-- ==== Sys2Proof/Safety.lean ====
section
/-! DEFINITION. What the manual says stays true of the controller whatever it is asked: the conditions on one state that
every step keeps, and the conditions that relate a state to the one after a shared operation. -/

namespace Sys2Proof

open Machine

/-! ## Conditions on the frame of a request -/

/-- The parameter word count fits the request (R192; R183, check 3). -/
def Instr.fits : Instr → Bool
  | .pageOpen ws => ws.length == 6
  | .segment ws => decide (ws.length ≤ 8206) && ws.length == 8 + ((ws.getD 3 0).toNat + 1) / 2
  | .pageClose ws | .resendList ws | .clockSet ws | .plateRead ws => ws.length == 2
  | .pageRead _ ws | .plateCancel ws => ws.length == 1 || ws.length == 2
  | .pageAbandon ws | .incidentRead _ ws | .pageRelease ws | .pageRetire ws | .lineHold ws | .lineRelease ws
  | .lineReset ws | .incidentClear ws | .rowsRead _ ws | .plateEnd _ ws => ws.length == 1
  | .linkSet ws => ws.length == 3
  | .lineSet ws => ws.length == 15
  | .generalSet ws => ws.length == 18
  | .editionSet ws => ws.length == 10
  | .screenLoad ws =>
    let side := (ws.getD 20 0).toNat
    ws.length == 24 + if [8, 12, 16, 24, 32].contains side then side * side else 1024
  | .plateOrder ws => ws.length == 5
  | .clockRead ws | .flush ws | .plateRequest _ ws | .plateStart _ ws | .lineAbort _ ws => ws.length == 0
  | .unknownRequest _ _ _ => true
  | .powerOnResetAsserted | .powerOnResetNegated | .clockAdvance | .resendWaitExpiry _ | .deadlineExpiry _
  | .verifyTimeout _ | .stallTimerExpiry _ | .indexerTake | .indexingCompletion | .renderArbiterChoice
  | .renderTaskCompletion | .discardedTaskEnd | .stripEnd _ | .markTick _ _ => true

end Sys2Proof

namespace Sys2Proof.Machine

open Sys2Proof

/-! ## Conditions that every step keeps -/

/-- The incident list never holds more than 255 records, nor two unresolved SEGMENT BAD records for the same page and
segment number, and the lost count holds at 65,535 (R168). -/
def State.incidentsFit (s : State) : Prop :=
  s.incidents.length ≤ 255 ∧ s.lost ≤ 65535 ∧
    s.incidents.Pairwise fun i j => ∀ (h : Fin 64) (n : Nat), i.isBadSegment h n = true → j.isBadSegment h n = false

/-- The cells held by the segments of live page entries. -/
def State.cellsHeld (s : State) : Nat :=
  (handles.map fun h =>
    match s.page h with
    | some p => cellsOf p.held
    | none => 0).sum

/-- Free cells plus cells held by retained segments always equal 32,768 (R25). -/
def State.cellsConserved (s : State) : Prop := s.freeCells + s.cellsHeld = 32768

/-- The accounting law of one record (R99). -/
def Plate.accounted (r : Plate) : Prop :=
  r.toExpose + r.exposing + r.awaiting + r.verified + r.failed + r.withdrawn = r.copies + r.attempts

/-- Every live record keeps the accounting law (R99). -/
def State.accounted (s : State) : Prop := ∀ (i : Fin 128) (r : Plate), s.plate i = some r → r.accounted

/-- The number of live plate records whose handle names an entry (R16). -/
def State.recordsNaming (s : State) (h : Fin 64) : Nat :=
  (plateIds.filter fun i =>
    match s.plate i with
    | some r => r.page == some h
    | none => false).length

/-- An entry's retention count is the number of live records that name it, no record names a FREE entry, and a SUPERSEDED
entry is named by at least one (R16, R18). -/
def State.retained (s : State) : Prop :=
  ∀ h : Fin 64,
    match s.page h with
    | some p => p.retention = s.recordsNaming h ∧ (p.state = .superseded → 0 < p.retention)
    | none => s.recordsNaming h = 0

/-- At most one live entry of a label is in a state other than SUPERSEDED (spec/01, from R5 and R12). -/
def State.singleCurrent (s : State) : Prop :=
  ∀ (h k : Fin 64) (p q : Page), s.page h = some p → s.page k = some q → p.label = q.label → p.state ≠ .superseded →
    q.state ≠ .superseded → h = k

/-- The opening order lists exactly the live entries, each once (R36); the index queue lists each handle once, and an
entry is in INDEXING exactly if it is on the queue or being indexed, never both (R44). -/
def State.queuesOfPages (s : State) : Prop :=
  s.openOrder.Nodup ∧ (∀ h, h ∈ s.openOrder ↔ (s.page h).isSome = true) ∧ s.indexQueue.Nodup ∧
    (∀ h, s.indexer = some h → h ∉ s.indexQueue) ∧
    ∀ h, (h ∈ s.indexQueue ∨ s.indexer = some h) ↔ (s.page h).map Page.state = some .indexing

/-- Each verify queue holds at most 16 entries; no two live copies carry the same serial; serial 0 is never issued; and
the serial counter holds 1 to 65,535 (R157, R110). -/
def State.serialsDistinct (s : State) : Prop :=
  s.queues.a.length ≤ 16 ∧ s.queues.b.length ≤ 16 ∧ s.liveSerials.Nodup ∧
    (∀ n ∈ s.liveSerials, 1 ≤ n ∧ n ≤ 65535) ∧ 1 ≤ s.serialNext ∧ s.serialNext ≤ 65535

/-- The group of screen sets a channel holds in use; empty in IDLE (R86, R87). -/
def Channel.group (c : Channel) : List (Fin 8) := (c.exposure.map Exposure.group).getD []

/-- A set's in-use count is the number of channels whose group holds it, and a group names each set once (R83, R86). -/
def State.setsCounted (s : State) : Prop :=
  s.channels.a.group.Nodup ∧ s.channels.b.group.Nodup ∧
    ∀ i : Fin 8, (s.screens[i]).inUse = s.channels.a.group.count i + s.channels.b.group.count i

/-- A channel that is not IDLE holds a live record that names it and has one copy exposing; a record that names a channel
is the one it holds; and a record on no channel has no copy exposing (R98, R109, R118). -/
def State.channelsHold (s : State) : Prop :=
  (∀ (l : Line) (e : Exposure), (s.channel l).exposure = some e →
      ∃ r, s.plate e.plate = some r ∧ r.channel = some l ∧ r.exposing = 1) ∧
    (∀ (i : Fin 128) (r : Plate) (l : Line), s.plate i = some r → r.channel = some l →
      ∃ e, (s.channel l).exposure = some e ∧ e.plate = i) ∧
    ∀ (i : Fin 128) (r : Plate), s.plate i = some r → r.channel = none → r.exposing = 0

/-! ## Conditions on the operands of a command -/

/-- A handle is the lowest FREE one (R2). -/
def State.lowestFree (s : State) (h : Fin 64) : Prop := s.page h = none ∧ ∀ k, k < h → s.page k ≠ none

/-- An entry is the one current entry of a label (spec/01). -/
def State.isCurrent (s : State) (l : Label) (h : Fin 64) : Prop :=
  (∃ p, s.page h = some p ∧ p.label = l ∧ p.state ≠ .superseded) ∧
    ∀ (k : Fin 64) (q : Page), s.page k = some q → q.label = l → q.state ≠ .superseded → k = h

/-- A label has no current entry (spec/01). -/
def State.noCurrent (s : State) (l : Label) : Prop :=
  ∀ (k : Fin 64) (q : Page), s.page k = some q → q.label = l → q.state = .superseded

/-- Two words carry a label: the edition in the high byte and the section in the low byte of the first, the page number in
the second (R191). -/
def labelCarried (l0 l1 : Word) (l : Label) : Prop :=
  l0.toNat = l.edition.val * 256 + l.section_.val ∧ l1.toNat = l.page.val ∧ l.page ≠ 0

/-- Two words carry a label with a field outside its range (R4, R21, R100). A page number above 255 is one (log entry 17). -/
def badLabel (l0 l1 : Word) : Prop := 15 < l0.toNat / 256 ∨ 31 < l0.toNat % 256 ∨ l1 = 0 ∨ 255 < l1.toNat

/-- The separation set a word carries: K in bit 0, C in bit 1, M in bit 2, Y in bit 3, other bits ignored (R191). -/
def setCarried (sw : Word) : Seps Bool := ⟨sw.getLsbD 0, sw.getLsbD 1, sw.getLsbD 2, sw.getLsbD 3⟩

/-- The number an optional one-word field carries; FFFF is absent (R191). -/
def numberCarried (n : Word) : Option Nat := if n = 0xFFFF then none else some n.toNat

/-- The parameters of a PAGE OPEN are refused BAD_VALUE (R4). -/
def openRefused (l0 l1 sw w h n : Word) : Prop :=
  badLabel l0 l1 ∨ sw.toNat % 16 = 0 ∨ w.toNat < 512 ∨ 16384 < w.toNat ∨ w.toNat % 32 ≠ 0 ∨ h.toNat < 256 ∨
    24576 < h.toNat ∨ n ≠ 0xFFFF ∧ (n.toNat < 1 ∨ 4096 < n.toNat)

/-- The version of an entry of a label opened now: 1 where no live entry has the label, and otherwise one more than that of
the live entry of the label, SUPERSEDED ones included, opened most recently, at most 255 (R3). -/
def State.versionAfter (s : State) (l : Label) (v : Nat) : Prop :=
  (v = 1 ∧ ∀ (k : Fin 64) (q : Page), s.page k = some q → q.label ≠ l) ∨
    ∃ (before after : List (Fin 64)) (o : Fin 64) (p : Page), s.openOrder = before ++ o :: after ∧ s.page o = some p ∧
      p.label = l ∧ (∀ k ∈ after, ∀ q, s.page k = some q → q.label ≠ l) ∧ v = min (p.version + 1) 255

/-- The fields of a SEGMENT as its parameter words carry them: eight words of header, then the payload's bytes two to a
word, the first of each pair the more significant half, without the pad byte (R23, R191, R193). -/
def SegmentFrame.carriedIn (f : SegmentFrame) (ws : List Word) : Prop :=
  ∃ (w0 w1 w2 w3 w4 w5 w6 w7 : Word) (data : List Word),
    ws = [w0, w1, w2, w3, w4, w5, w6, w7] ++ data ∧ data.length = (w3.toNat + 1) / 2 ∧ f.handle = w0.toNat / 256 ∧
      f.kind = w0.toNat % 256 ∧ f.sep = w1.toNat / 256 ∧ f.number = w2.toNat ∧ f.length = w3.toNat ∧
      f.check = w6 ++ w7 ∧
      f.header = [w0, w1, w2, w3, w4, w5, w6, w7].flatMap (fun w => [w.extractLsb' 8 8, w.extractLsb' 0 8]) ∧
      f.payload = (data.flatMap fun w => [w.extractLsb' 8 8, w.extractLsb' 0 8]).take f.length

/-- The fields of a SEGMENT for a page entry are refused BAD_VALUE (R31, test 2). -/
def SegmentFrame.refusedFor (f : SegmentFrame) (p : Page) : Prop :=
  4096 ≤ f.number ∨ (∃ n, p.expected = some n ∧ n ≤ f.number) ∨ 2 < f.kind ∨ 3 < f.sep ∨
    (∃ sp, [Sep.k, .c, .m, .y][f.sep]? = some sp ∧ p.seps.get sp = false) ∨ 16368 < f.length

/-- The parameter words of a SCREEN LOAD, as many as its side asks for, fail one of the checks 1 to 6 of R84. Word 0 is the
set, words 1 to 17 the knots, then F, G, S, Yoff, Xoff, Xshift and the thresholds (R192). -/
def screenRefused (ws : List Word) : Prop :=
  ∃ (set : Word) (knots : List Word) (f g side yoff xoff xshift : Word) (tile : List Word),
    ws = [set] ++ knots ++ [f, g, side, yoff, xoff, xshift] ++ tile ∧ knots.length = 17 ∧
      tile.length = (if side.toNat ∈ [8, 12, 16, 24, 32] then side.toNat * side.toNat else 1024) ∧
      (7 < set.toNat ∨ side.toNat ∉ [8, 12, 16, 24, 32] ∨ side.toNat ≤ yoff.toNat ∨ side.toNat ≤ xoff.toNat ∨
        side.toNat ≤ xshift.toNat ∨ 2047 < f.toNat ∨ g.toNat < 2048 ∨ 4095 < g.toNat ∨ (∃ k ∈ knots, 4095 < k.toNat) ∨
        ∃ t ∈ tile, 4095 < t.toNat)

/-- The content a SCREEN LOAD carries passes the checks 2 to 6 of R84. -/
def ScreenSet.loadable (c : ScreenSet) : Prop :=
  c.side ∈ tileSides ∧ c.tile.length = c.side * c.side ∧ c.yoff < c.side ∧ c.xoff < c.side ∧ c.xshift < c.side ∧
    c.floorF ≤ 2047 ∧ 2048 ≤ c.ceilG ∧ c.ceilG ≤ 4095 ∧ (∀ k ∈ c.knots.toList, k ≤ 4095) ∧ ∀ t ∈ c.tile, t ≤ 4095

/-- Two windows share no tick count that both span (R145). -/
def Window.apart (w v : Window) : Prop := ∀ n : Nat, w.lo < w.hi → v.lo < v.hi → w.lo ≤ n → n ≤ w.hi → n < v.lo ∨ v.hi < n

/-- The settings a LINE SET carries pass the checks of R186 and R145. -/
def LineSettings.acceptable (x : LineSettings) : Prop :=
  x.overhead ≤ 65535 ∧ 1 ≤ x.rowTime ∧ x.rowTime ≤ 65535 ∧ x.stallLimit ≤ 65535 ∧ 1 ≤ x.mark.tick ∧ x.mark.tick ≤ 255 ∧
    x.mark.start.lo ≤ 65535 ∧ x.mark.start.hi ≤ 65535 ∧ x.mark.zero.lo ≤ 65535 ∧ x.mark.zero.hi ≤ 65535 ∧
    x.mark.one.lo ≤ 65535 ∧ x.mark.one.hi ≤ 65535 ∧ x.mark.start.apart x.mark.zero ∧ x.mark.start.apart x.mark.one ∧
    x.mark.zero.apart x.mark.one ∧ x.verifyWindow ≤ 600

/-- The record and page entry of the copy on a channel (R118, R97). -/
def State.exposes (s : State) (l : Line) (e : Exposure) (r : Plate) (h : Fin 64) (p : Page) : Prop :=
  (s.channel l).exposure = some e ∧ s.plate e.plate = some r ∧ r.page = some h ∧ s.page h = some p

※ ※ ※

Work to be completed: In the entries above, please find the line with "4096 ≤ f.number" and the line with "6 of R84. -/", then write out exactly those two lines and every line between them, and nothing more.

Solved problem:
  4096 ≤ f.number ∨ (∃ n, p.expected = some n ∧ n ≤ f.number) ∨ 2 < f.kind ∨ 3 < f.sep ∨
    (∃ sp, [Sep.k, .c, .m, .y][f.sep]? = some sp ∧ p.seps.get sp = false) ∨ 16368 < f.length

/-- The parameter words of a SCREEN LOAD, as many as its side asks for, fail one of the checks 1 to 6 of R84. Word 0 is the
set, words 1 to 17 the knots, then F, G, S, Yoff, Xoff, Xshift and the thresholds (R192). -/
def screenRefused (ws : List Word) : Prop :=
  ∃ (set : Word) (knots : List Word) (f g side yoff xoff xshift : Word) (tile : List Word),
    ws = [set] ++ knots ++ [f, g, side, yoff, xoff, xshift] ++ tile ∧ knots.length = 17 ∧
      tile.length = (if side.toNat ∈ [8, 12, 16, 24, 32] then side.toNat * side.toNat else 1024) ∧
      (7 < set.toNat ∨ side.toNat ∉ [8, 12, 16, 24, 32] ∨ side.toNat ≤ yoff.toNat ∨ side.toNat ≤ xoff.toNat ∨
        side.toNat ≤ xshift.toNat ∨ 2047 < f.toNat ∨ g.toNat < 2048 ∨ 4095 < g.toNat ∨ (∃ k ∈ knots, 4095 < k.toNat) ∨
        ∃ t ∈ tile, 4095 < t.toNat)

/-- The content a SCREEN LOAD carries passes the checks 2 to 6 of R84. -/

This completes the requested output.